De plus, l’essor des élevages industriels, véritables “usines à viande”, – surtout en Flandre occidentale, et au Nord de la  Campine et du Limbourg – est en totale contradiction avec ce dont nous avons besoin aujourd’hui, ou ce que notre planète peut supporter. [6]

Le modèle agricole flamand est non seulement dépassé à la lumière des crises climatique et de la biodiversité, mais il conduit également à une crise sociale. “Les petits agriculteur.trice.s sont enfermé.e.s dans un modèle de croissance qui les pousse de plus en plus loin dans l’endettement. Les frais plus élevés pour la gestion du lisier, leur mettent la corde au cou et encouragent la fraude. La nécessaire transition vers l’agro-écologie doit toujours aller de pair avec un soutien financier et une compensation pour ces personnes, aux niveaux flamand, wallon, mais certainement aussi au niveau européen”, conclut Matteo De Vos.

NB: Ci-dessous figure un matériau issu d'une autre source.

-- ==== Sys2Proof/Syntax.lean ====
section
/-!
DEFINITION. The commands of the SQ7300: one constructor per row of spec/opcode_table.json (lane instructions first), each with
what its sender or its surroundings bring with it. The rule named is the row's own.
-/
namespace Sys2Proof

Greenpeace sera d’ailleurs présente ce jeudi au Parlement de Wallonie (Commission de l’agriculture), au nom de la coalition environnementale IMPAACTE, pour aborder la protection de la nature et la transition des pratiques agricoles en Wallonie.

Contact :

Service de presse de Greenpeace Belgique, 0496/26.31.91, [email protected]

Notes :

[1] L’asbl Greenpeace Belgique demande instamment au gouvernement flamand d’adapter le plan d’action existant sur le fumier dans les 30 jours afin qu’il réponde aux objectifs européens en matière de nitrates, et de prendre toutes les mesures nécessaires pour la mise en œuvre et l’application correcte de ce plan. Si cela ne se produit pas, nous poursuivrons le gouvernement en justice. Greenpeace soumettra également cette mise en demeure à la Commission des nitrates de l’Union européenne (DG Environment). Le texte intégral est disponible sur demande.

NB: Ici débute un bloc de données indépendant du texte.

/-- A deadline that an event row stands for. -/
inductive Timer where
  | offsetCapture (a : Nat)
  | sdRefresh (a : Nat)
  | catchTime (a : Nat)
  | restart (a : Nat)
  | brakeRelease (a : Nat)
  | brakeSet (a : Nat)
  | brakeFb (slot a : Nat)
  | ss1 (a : Nat)
  | degraded (a : Nat)
  | monitor (a f : Nat)
  | ascRelease (a : Nat)
  | rescueHold
  | rescueSettle
  | converterReady
  | converterTimeout
  | rescueLift
  | rescueTest
  | rescueTravel
  | rescueFinal
  | mainsLoss
  | mainsReturn
  | stoRelease
  | stoReadback
  | stoTest
  | opRamp
  | precheck
  | urgentHold (l s : Nat)
  | doRetry (n : Nat)
  | vfRestore
  | masterLoss
  | backup
  | holdover
  | syncSend (p : Nat)
  | telemetry
  | dmaResume
  | seqWindow
  | cmpPulse (a u : Nat)
  | selftest (l : Nat)
  | vdsHold (l : Nat)
  deriving DecidableEq, Repr

/-- The operating point, the power state and the background account (chapter 3). -/
structure SchedSt where
  /-- POWER_STATE: 0 NORMAL, 1 ECONOMY, 2 RESCUE, 3 HALTED. -/
  state : Nat := 0
  request : Option Nat := none
  rescueReq : Bool := false
  point : Nat := 0
  target : Nat := 0
  ramping : Bool := false
  /-- BG_ACCOUNT in pJ. -/
  account : Int := 0
  executed : Nat := 0
  deriving DecidableEq, Repr

/-- PRECHECK in progress (R270, R271). -/
structure PrecheckSt where
  axis : Option AxisIx := none
  step : Nat := 0
  deriving DecidableEq, Repr

/-- What sample set k holds beside the feedback interfaces (R19). -/
structure SampleSt where
  /-- Codes of the 32 ADC channels with the gain or configuration word they were taken under. -/
  adc : List Samp := List.replicate 32 {}
  /-- Most recent completed conversion per channel. -/
  live : List Samp := List.replicate 32 {}
  valid : BitVec 32 := 0
  hk : List Int := List.replicate 24 0
  deriving DecidableEq, Repr

structure State where
  /-- Live registers by byte address: strictly rising, no entry equal to the register's reset value. -/
  regs : List (Nat × Word) := []
  /-- Staged registers, value in force, by the address of the staged half. -/
  cfg : List (Nat × Word) := []
  /-- Words of the open stage that differ from the value in force. -/
  stg : List (Nat × Word) := []
  /-- Plate memory, lane stores, trace buffer, message memory and the impression log, by byte address. -/
  mem : List Host.Cell := []
  /-- Word addresses (byte address of the word) with an uncorrectable error. -/
  eccBad : List Nat := []
  power : PowerSt := {}
  time : TimeSt := {}
  stage : StageSt := {}
  host : MasterSt := {}
  mgr : MasterSt := {}
  axes : List AxisSt := List.replicate 16 {}
  drives : List DriveSt := List.replicate 8 {}
  ctxs : List CtxSt := List.replicate 128 {}
  fbs : List FbSt := List.replicate 8 {}
  mots : List MotSt := List.replicate 16 {}
  cmps : List CmpSt := List.replicate 32 {}
  latches : List LatchSt := List.replicate 32 {}
  groups : List GroupSt := List.replicate 4 {}
  legs : List LegSt := List.replicate 32 {}
  lanes : List LaneSt := List.replicate 8 {}
  ropes : List RopeSt := List.replicate 4 {}
  shares : List ShareSt := List.replicate 2 {}
  rescue : RescueSt := {}
  chop : ChopSt := {}
  pdie : PowerDieSt := {}
  dma : List DmaSt := List.replicate 64 {}
  dmaLast : Nat := 63
  dmaHalted : Bool := false
  cans : List CanSt := List.replicate 2 {}
  dis : List DiSt := List.replicate 16 {}
  dos : List DoSt := List.replicate 8 {}
  field : FieldSt := {}
  sins : List SinSt := List.replicate 8 {}
  safety : SafetySt := {}
  trace : TraceSt := {}
  hk : HkSt := {}
  log : LogSt := {}
  chans : List (Nat × ChanSt) := []
  timers : List (Timer × Nat) := []
  sched : SchedSt := {}
  precheck : PrecheckSt := {}
  samples : SampleSt := {}
  reps : List RepSt := List.replicate 2 {}
  /-- The model's own: free values taken so far (log entry 11). -/
  free : Nat := 0
  /-- Commands waiting, first in, first out. -/
  pending : List Instr := []
  deriving DecidableEq, Repr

[2] Les agriculteurs épandent le fumier et le lisier sur leurs champs au printemps, en espérant disposer de précipitations suffisantes en vue d’un “été normal”. Mais avec de longues périodes de sécheresse pendant la saison de croissance, les cultures poussent moins bien, ce qui entraîne une moindre absorption d’azote et de phosphore. Cela laisse plus d’azote et de phosphore sur la terre, qui s’écoule dans les ruisseaux et les rivières.

[3] Voir par exemple: https://www.vrt.be/vrtnws/fr/2021/02/11/des-dizaines-de-perquisitions-en-flandre-et-aux-pays-bas-dans-un/

[4] Fin 2020, on a appris que dans la zone agricole flamande, il y avait à nouveau plus de nitrate et de phosphate dans les ruisseaux et les rivières. Cela fait déjà trois années consécutives que le pourcentage de points de mesure où la valeur seuil de 50 milligrammes de nitrate par litre est dépassée, selon le rapport sur le lisier  de l’Agence des terres flamandes (VLM). Pour rappel, alors que ces chiffres font état de plus de 20% des points de mesure dépassés, le MAP5 avait un objectif de 5% de points de mesure dépassés maximum à atteindre dès 2018. « La situation est décourageante », avait alors constaté le VLM.
Source: https://www.standaard.be/cnt/dmf20201204_97935625

[5] Voir par exemple le plan climatique élaboré par 9 experts sous la direction du professeur Gerard Govers (KU Leuven) à la demande de l’ancien ministre de l’Environnement Koen Van den Heuvel (CD&V) ou les récentes déclarations de Wannes Keulemans, professeur émérite de politique agricole (KU Leuven), dans De Standaard.

[6] Au cours des années 2017, 2018 et 2019, un total de 504 demandes ont été faites pour des extensions ou la construction de nouvelles méga-fermes. 286 d’entre elles ont été accordées. Voir par exemple les séries de De Standaard et Apache.